Aksinya felt a little better at the Ecclesia on Sunday.  The younger priest, Father Dobrushin’s piercing glance seemed to linger too much on her face, but Aksinya wasn’t certain if that was just her imagination.  She didn’t speak to either of the priests that morning.  Asmodeus did not make an appearance the entire weekend.
 
You can see the build up in this conglomeration of scenes.  It is all concerned with Ernst.  Note that Aksinya relents somewhat.  The point is to show the reader that Aksinya's opinion of Ernst is slowly changing.  She should be more cautious.
 
My notes: once you have a theme, you need to begin to visualize your plot, focus your theme, and define your characters. More tomorrow. I'll move on to basic writing exercises and creativity in the near future.
 
The following is a question asked by one of my readers. I'm going to address this over time: I am awaiting for you to write a detailed installment on identifying, and targeting your audience, or audiences...ie, multi-layered story, for various audiences...like CS Lewis did.

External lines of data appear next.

/-- A word lies in a line. -/
def L2Line.has (l : L2Line) (v wd : Nat) : Bool := l.vf == v && l.line == wd / 128
/-- A slice keeps the line: it holds a Registered, Owner-lost or watched word (R211). -/
def State.lineHeld (s : State) (l : L2Line) : Bool :=
  s.home.any (fun e => l.has (e.1 / 2 ^ 56) (e.1 % 2 ^ 56)) || s.watches.any fun w => l.has w.vf w.word
/-- The registrations of a line are recalled, and its watches are cleared with a wake (R211). -/
def State.releaseLine (s : State) (l : L2Line) : State :=
  let t := (s.home.map (·.1)).foldl (fun t k =>
    if l.has (k / 2 ^ 56) (k % 2 ^ 56) then t.recall 4096 l.vf (k % 2 ^ 56) else t) s
  ((t.watches.filter fun w => l.has w.vf w.word).map (·.word)).foldl (fun t wd => t.wakeWord l.vf wd) t
/-- The set of a slice, of its 128, in which a line lies (R211). -/
def lineSet (line : Nat) : Nat := Config.l2Set line % 128
/-- The lines of a slice in the set of a line, but for that line (R211). -/
def State.setPeers (s : State) (v line slice : Nat) : List L2Line :=
  s.l2.filter fun l => l.slice == slice && !(l.vf == v && l.line == line) && lineSet l.line == lineSet line
/-- A line leaves its slice. The Owner-lost states of its words stay with the home (R219). -/
def State.dropLine (s : State) (l : L2Line) : State := { s with l2 := s.l2.filter fun x => x != l }
/-- Of lines that a slice keeps, newest first, the one that gives way: it is released (R211); one that holds Owner-lost words, which no release
ends, only where all do, and it leaves the slice. DESIGN CHOICE, unsafe: log entry 16. -/
def State.giveWay (s : State) (held : List L2Line) : State :=
  let lost (l : L2Line) : Bool := s.home.any fun e => l.has (e.1 / 2 ^ 56) (e.1 % 2 ^ 56) && e.2.loser.isSome
  match (held.filter fun l => !(lost l)).getLast? with
  | some l => s.releaseLine l
  | none => match held.getLast? with
    | some l => (s.releaseLine l).dropLine l
    | none => s
/-- Before a registration or watch: a thirteenth line held in a set first releases the line there that was registered least recently
(R211). -/
def State.roomFor (s : State) (v line slice : Nat) : State :=
  if s.l2.length < 12 then s
  else
    let held := (s.setPeers v line slice).filter s.lineHeld
    if held.length < 12 then s else s.giveWay held
/-- A line that is to be allocated in a full set of 16 ways takes the place of the oldest line there that the slice need not keep
(R206, R211). -/
def State.l2Victim (s : State) (v line slice : Nat) : State :=
  if s.l2.length < 16 then s
  else
    let peers := s.setPeers v line slice
    if peers.length < 16 then s
    else
      let free (t : State) : Option L2Line := (peers.filter fun l => t.l2.contains l && !(t.lineHeld l)).getLast?
      match free s with
      | some l => s.dropLine l
      | none => let t := s.giveWay peers; match free t with
        | some l => t.dropLine l
        | none => t
/-- The sectors of the aligned grain of n bytes that holds an address (R206, R207). -/
def sectorMask (va n : Nat) : BitVec 16 := BitVec.ofNat 16 ((2 ^ (n / 32) - 1) * 2 ^ (va % 512 / n * n / 32))
/-- An event of a slice is counted, where the slice's core runs the VF whose request it is (R358). -/
def State.countSlice (s : State) (v slice code : Nat) : State := if (s.core slice).ctx.vf = v then s.count slice code none else s
/-- A request reaches an L2 slice: a hit or a miss is counted, and the grain's sectors of the line are then valid (R206, R207). A line of
another tenant leaves first (R206). `front` says that the request registers the line (R211). A counter counts only what bears the
tag of its own VF (R358). DESIGN CHOICE, unsafe: log entry 16. -/
def State.touchL2 (s : State) (v va slice grain : Nat) (front : Bool) : State :=
  let line := va / 512
  let m := sectorMask va grain
  let own (t : State) (code : Nat) : State := t.countSlice v slice code
  match s.l2.find? fun l => l.line == line && l.slice == slice with
  | some l =>
    if l.vf = v then
      let t := own s (if l.sectors &&& m = m then 0x010 else 0x011)
      let l' : L2Line := { l with sectors := l.sectors ||| m }
      if front then { t with l2 := l' :: t.l2.filter fun x => x != l }
      else if l' = l then t
      else { t with l2 := t.l2.map fun x => if x = l then l' else x }
    else
      let t := own (s.releaseLine l) 0x011
      { t with l2 := { vf := v, line := line, slice := slice, sectors := m } :: t.l2.filter fun x => x != l }
  | none =>
    let t := own (s.l2Victim v line slice) 0x011
    { t with l2 := { vf := v, line := line, slice := slice, sectors := m } :: t.l2 }
/-- A home slice keeps the line of a word that comes to be watched (R211). -/
def State.keepLine (s : State) (v line slice : Nat) : State :=
  let t := s.roomFor v line slice
  if t.l2.any fun l => l.vf == v && l.line == line && l.slice == slice then t
  else
    let u := t.l2Victim v line slice
    { u with l2 := { vf := v, line := line, slice := slice, sectors := 0 } :: u.l2 }

/-- The PLB entry of a region is used, by a write-back of a core (R287). -/
def State.plbUse (s : State) (v c va : Nat) : State :=
  match s.plbLookup { vf := v, core := c, mode := .u, agent := 0 } (va / 2 ^ 26) with
  | some (t, _) => t
  | none => s
/-- The slice that a VF's line is homed at: the one that holds it, or the core itself where none does. -/
def State.lineSlice (s : State) (c v line : Nat) : Nat :=
  match s.l2.find? fun l => l.vf == v && l.line == line with | some l => l.slice | none => c
/-- Some words of a core leave it: the Valid copies are dropped, and the Registered words are written back to the home (R214, R225), but for
a write-back that the selvedge refuses, whose words stay (R221). DEDUCED, unsafe: log entry 88. -/
def State.evictWords (s : State) (c v line : Nat) (which : Nat → Bool) : State :=
  let inside (wd : Nat) : Bool := wd / 128 == line && which wd
  let owned (e : Nat × HomeState) : Bool := e.1 / 2 ^ 56 == v && inside (e.1 % 2 ^ 56) && e.2.owner == some c
  let t := s.updCore c fun k => { k with l1 := k.l1.keep fun wd => !(inside wd) }
  if t.home.any owned && t.passes v c (t.lineSlice c v line) then
    let u := (t.unpin c fun p => p.vf == v && inside p.wd).plbUse v c (512 * line)
    { u with home := u.home.filter fun e => !(owned e) }
  else t
/-- Drop a core's copies of a line, and write its Registered words back to the home (R214, R206). -/
def State.evictLine (s : State) (c v line : Nat) : State := s.evictWords c v line fun _ => true
/-- Units are taken from the L1 of a vector core, n in all now: the lines that lie in them leave it (R137). -/
def State.takeUnits (s : State) (c n : Nat) : State :=
  let v := (s.core c).ctx.vf
  let own := s.home.filterMap fun e => if e.2.owner == some c then some (e.1 / 2 ^ 56, e.1 % 2 ^ 56 / 128) else none
  let lines : List (Nat × Nat) := own ++ ((s.core c).l1.map fun e => (v, e.1 / 128))
  lines.eraseDups.foldl
    (fun t l => if Config.l1Taken c l.1 l.2 n then t.evictLine c l.1 l.2 else t) s

/-- Drop a core's Valid copies of some words. -/
def State.dropValid (s : State) (c : Nat) (l : List Nat) : State :=
  s.updCore c fun k => { k with l1 := k.l1.filter fun e => !(l.contains e.1) }
/-- Discard (R225) but for the words that an acquire load has just read, which stay Valid (R216). -/
def State.discardBut (s : State) (c : Nat) (mode : Option Mode) (keep : List Nat) : State :=
  (s.updCore c fun k =>
    { k with l1 := k.l1.filter fun e => keep.contains e.1, l1apart := k.l1apart.filter fun b => keep.contains (2 * b) }).count c 0x008 mode
/-- Discard (R225): every Valid word of the core is dropped. -/
def State.discard (s : State) (c : Nat) (mode : Option Mode) : State := s.discardBut c mode []

/-- The home grants a core the words of a block that a mask touches, and the bytes, if there are any, are merged (R212): the core owns
them, unless a word is watched, which is written back at once and wakes its watchers if it was written (R217). -/
def State.grant (s : State) (c v blk ma kidx : Nat) (data : Word) (m : BitVec 8) (writes : Bool) : State :=
  let ws := wordsOf blk m
  let s1 := ws.foldl (fun t wd => (t.recall c v wd).setHome v wd (.registered c (ma + 4 * (wd % 2)) kidx)) s
  let s2 := (if writes then s1.append ma kidx data m else s1).dropValid c ws
  ws.foldl (fun t wd =>
    if t.watched v wd then
      let u := t.setHome v wd .unregistered
      if writes then u.wakeWord v wd else u
    else t) s2

/-- The cause of a refused store, if the home refuses it: an Owner-lost word, or a poisoned unit written in part (R218, R219). For agents 2
and 5 R88 has no code for the second but that of poisoned data read. DESIGN CHOICE, unsafe: log entry 68. -/
def State.storeRefusal (s : State) (v blk ma agent : Nat) (m : BitVec 8) : Option (BitVec 10) :=
  if (wordsOf blk m).any (s.isLost v) then some (cause 6 agent 1)
  else if s.poisoned ma ∧ m ≠ 0xFF then some (cause 0xC agent (if agent = 2 ∨ agent = 5 then 0 else 1))
  else none

/-- A refusal is held for the shuttle that made the store (R218). DEDUCED, unsafe: log entry 65. -/
def State.refuse (s : State) (e : StoreEntry) (c : BitVec 10) : State :=
  s.updSlot e.shid fun m => { m with refused := m.refused ++ [{ cause := c, addr := e.addr, words := wordsOf e.block e.mask }] }
/-- A store waits: an earlier store of its shuttle to the same word has been refused, and the trap has not been taken (R218). -/
def State.heldBack (s : State) (e : StoreEntry) : Bool :=
  (s.slot e.shid).refused.any fun r => (wordsOf e.block e.mask).any r.words.contains
/-- The cause of a message of a core to the home of a block that the selvedge refuses, on its way or on the way from the home to an owner of
the words (R221): R88 has no selvedge code for agent 2. -/
def State.routeCause (s : State) (v c slice blk agent : Nat) (m : BitVec 8) : Option (BitVec 10) :=
  let far (wd : Nat) : Bool := match (s.homeState v wd).owner with | some o => o != c && !(s.passes v slice o) | none => false
  if !(s.passes v c slice) || (wordsOf blk m).any far then some (cause 2 (if agent = 2 then 0 else agent) 5) else none

/-- A window address names a scratchpad's block (R205): its bytes are written there; the full/empty bit stays, poison goes (R140). -/
def CoreCtx.putScratch (c : CoreCtx) (blk : Nat) (data : Word) (m : BitVec 8) : CoreCtx :=
  { c with
    scratch := (List.range 8).foldl
      (fun t i => if m.getLsbD i then SMap.put 0 t (8 * blk + i) (byteAt data i) else t) c.scratch
    spoison := SMap.put false c.spoison blk false }
/-- The bytes of a scratchpad's 8-byte block (R205). -/
def CoreCtx.scratchBlock (c : CoreCtx) (blk : Nat) : Word := wordOf8 fun i => SMap.get 0 c.scratch (8 * blk + i)

/-- A buffered store that is not registered is performed where its page or window has it done (R205, R220, R237). -/
def State.performStore (s : State) (e : StoreEntry) : State :=
  let v := (s.slot e.shid).vf
  if e.pol = 4 then s.updCtx (windowCore (8 * e.block)) fun x => x.putScratch (windowOff (8 * e.block) / 8) e.data e.mask
  else match s.storeRefusal v e.block e.ma e.agent e.mask with
    | some c => s.refuse e c
    | none =>
      let t := (if e.pol = 1 then s.touchL2 v (8 * e.block) e.slice e.grain false else s).append e.ma e.kidx e.data e.mask
      if e.pol = 1 then (wordsOf e.block e.mask).foldl (fun t wd => t.wakeWord v wd) t else t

JustTake care, and keep up the writing; I am enjoying it, and learning a lot.

I'll repeat my published novel websites so you can see more examples: http://www.ldalford.com/, and the individual novel websites: http://www.aegyptnovel.com/, http://www.centurionnovel.com, www.thesecondmission.com/, http://www.theendofhonor.com/, thefoxshonor, http://www.aseasonofhonor.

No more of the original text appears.